(TASK BRIEF)
What lines in the data hold the string "logReturn"? Show them.

Segment Start: PROVIDED RECORDS

-- ==== Sys2Proof/Machine/Dispatcher.lean ====
section
/-! DEFINITION. DISPATCH and the commands F, P, Q (42_dispatcher.md R150 to R165), the replies
(30_encoding.md R79 to R81) and the report of a frame that is no command (44_tick.md R196). -/

namespace Sys2Proof.Machine

open Sys2Proof

/-- Case accepted of F and P: the target, then the one reply (42_dispatcher.md R156, R158). -/
def acceptSet (a : Actuator) (v : Level) (s : State) : State × DispatchStatus :=
  ((s.setTarget a v).txWrite (acceptedReply s.cfg.replyTerm a v), .ok)

/-- The two error cases of F and P: the one reply, the arguments as received, no target written
(42_dispatcher.md R154, R155, R157). -/
def rejectSet (a : Actuator) (args : List Byte) (st : DispatchStatus) (s : State) : State × DispatchStatus :=
  (s.txWrite (rejectedReply s.cfg.replyTerm a args), st)

/-- F and P: the cases unparseable, out of range, accepted (42_dispatcher.md R150, R154 to R156). The
range test is the closed interval (R165). -/
def dispatchSet (a : Actuator) (args : List Byte) (s : State) : State × DispatchStatus :=
  match parseDec args with
  | none => rejectSet a args .argumentUnparseable s
  | some v =>
    if MAX_LEVEL < v then rejectSet a args .argumentOutOfRange s
    else acceptSet a (BitVec.ofNat 8 v) s

/-- Q: the current levels are reported, the arguments ignored (42_dispatcher.md R160, R163). -/
def dispatchQuery (s : State) : State × DispatchStatus :=
  (s.txWrite (queryReply s.cfg (s.current .fan) (s.current .pump)), .queryAnswered)

/-- DISPATCH(Command{selector, args}) (42_dispatcher.md R150, R151). -/
def dispatch (sel : Selector) (args : List Byte) (s : State) : State × DispatchStatus :=
  match sel.actuator with
  | some a => dispatchSet a args s
  | none => dispatchQuery s

/-- A directly called DISPATCH hands its status to the caller (42_dispatcher.md R152). -/
def answered (x : State × DispatchStatus) : Host.Outcome State Fault Refusal :=
  .next (x.1.logReturn (.dispatch x.2))

/-- F (42_dispatcher.md R154 to R156). By itself the row is a direct DISPATCH (log entry 14), which runs in
either dialect (log entry 7). -/
def execF (args : List Byte) (s : State) : Host.Outcome State Fault Refusal :=
  answered (dispatchSet .fan args s)

/-- P (R154 to R156). By itself the row is a direct DISPATCH (log entry 14), in either dialect (log entry
7). -/
def execP (args : List Byte) (s : State) : Host.Outcome State Fault Refusal :=
  answered (dispatchSet .pump args s)

/-- Q (R160, R163): its argument bytes do not reach the dispatcher's case. By itself the row is a direct
DISPATCH (log entry 14), in either dialect (log entry 7). -/
def execQ (args : List Byte) (s : State) : Host.Outcome State Fault Refusal :=
  answered (dispatch .q args s)

/-- UNKNOWN: reported upstream, no reply, no register written (40_decoder_simple.md R107, 44_tick.md R196).
DESIGN CHOICE (log entry 14): the row by itself is this report, outside any tick, in either dialect. -/
def execUnknown (bytes : List Byte) (s : State) : Host.Outcome State Fault Refusal :=
  if isUnknown bytes then .next (s.logEvent (.reported (.unknown bytes)))
  else .refused .rowNotSelected

/-- DISPATCH (42_dispatcher.md R150). DEDUCED (log entry 7): a direct call runs in either dialect, though
TICK never makes one in the checksummed dialect (R164). -/
def execDispatch (sel : Selector) (args : List Byte) (s : State) : Host.Outcome State Fault Refusal :=
  answered (dispatch sel args s)

/-- TERM.END: a reply's last byte where REPLY_TERM = END (30_encoding.md R81). DESIGN CHOICE (log entry
14): the row by itself hands that byte back to its caller, in either dialect, and writes nothing: a reply is
one TxWrite of DISPATCH (42_dispatcher.md R161). -/
def execTermEnd (s : State) : Host.Outcome State Fault Refusal :=
  if s.cfg.replyTerm = .fin then .next (s.logReturn (.encoded [END])) else .refused .rowNotSelected

/-- TERM.ACK: a reply's last byte where REPLY_TERM = ACK (30_encoding.md R81). DESIGN CHOICE (log entry
14): the row by itself hands that byte back to its caller, in either dialect, and writes nothing. -/
def execTermAck (s : State) : Host.Outcome State Fault Refusal :=
  if s.cfg.replyTerm = .ack then .next (s.logReturn (.encoded [ACK])) else .refused .rowNotSelected

/-- REPLY.ACCEPTED: the reply written by DISPATCH's case accepted, its value the one now in target[a]
(42_dispatcher.md R156, R158). DESIGN CHOICE (log entry 14): the row by itself is that case of a direct
DISPATCH, so that no reply is written but by a DISPATCH (R161); it runs in either dialect, where
30_encoding.md R70 gives REPLY for the simple dialect and 00_scope.md R7 leaves replies in the checksummed
dialect out. -/
def execReplyAccepted (a : Actuator) (v : Level) (s : State) : Host.Outcome State Fault Refusal :=
  answered (acceptSet a v s)

/-- REPLY.REJECTED: the reply written by DISPATCH's cases unparseable and out of range (42_dispatcher.md
R154, R155, R157). DESIGN CHOICE (log entry 14): the row by itself is that case of a direct DISPATCH, in
either dialect; arguments that DISPATCH accepts have no such reply (30_encoding.md R80, its "when"), and the
row is refused for them (log entry 5). -/
def execReplyRejected (a : Actuator) (args : List Byte) (s : State) : Host.Outcome State Fault Refusal :=
  if rejectable args then answered (dispatchSet a args s) else .refused .rowNotSelected

/-- REPLY.QUERY: the reply written by DISPATCH's case Q, with the current levels (42_dispatcher.md R160).
DESIGN CHOICE (log entry 14): the row by itself is that case of a direct DISPATCH, in either dialect. -/
def execReplyQuery (s : State) : Host.Outcome State Fault Refusal :=
  answered (dispatchQuery s)

end Sys2Proof.Machine
end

Segment End: PROVIDED RECORDS

(SOLUTION FOR THIS TASK)
  .next (x.1.logReturn (.dispatch x.2))
  if s.cfg.replyTerm = .fin then .next (s.logReturn (.encoded [END])) else .refused .rowNotSelected
  if s.cfg.replyTerm = .ack then .next (s.logReturn (.encoded [ACK])) else .refused .rowNotSelected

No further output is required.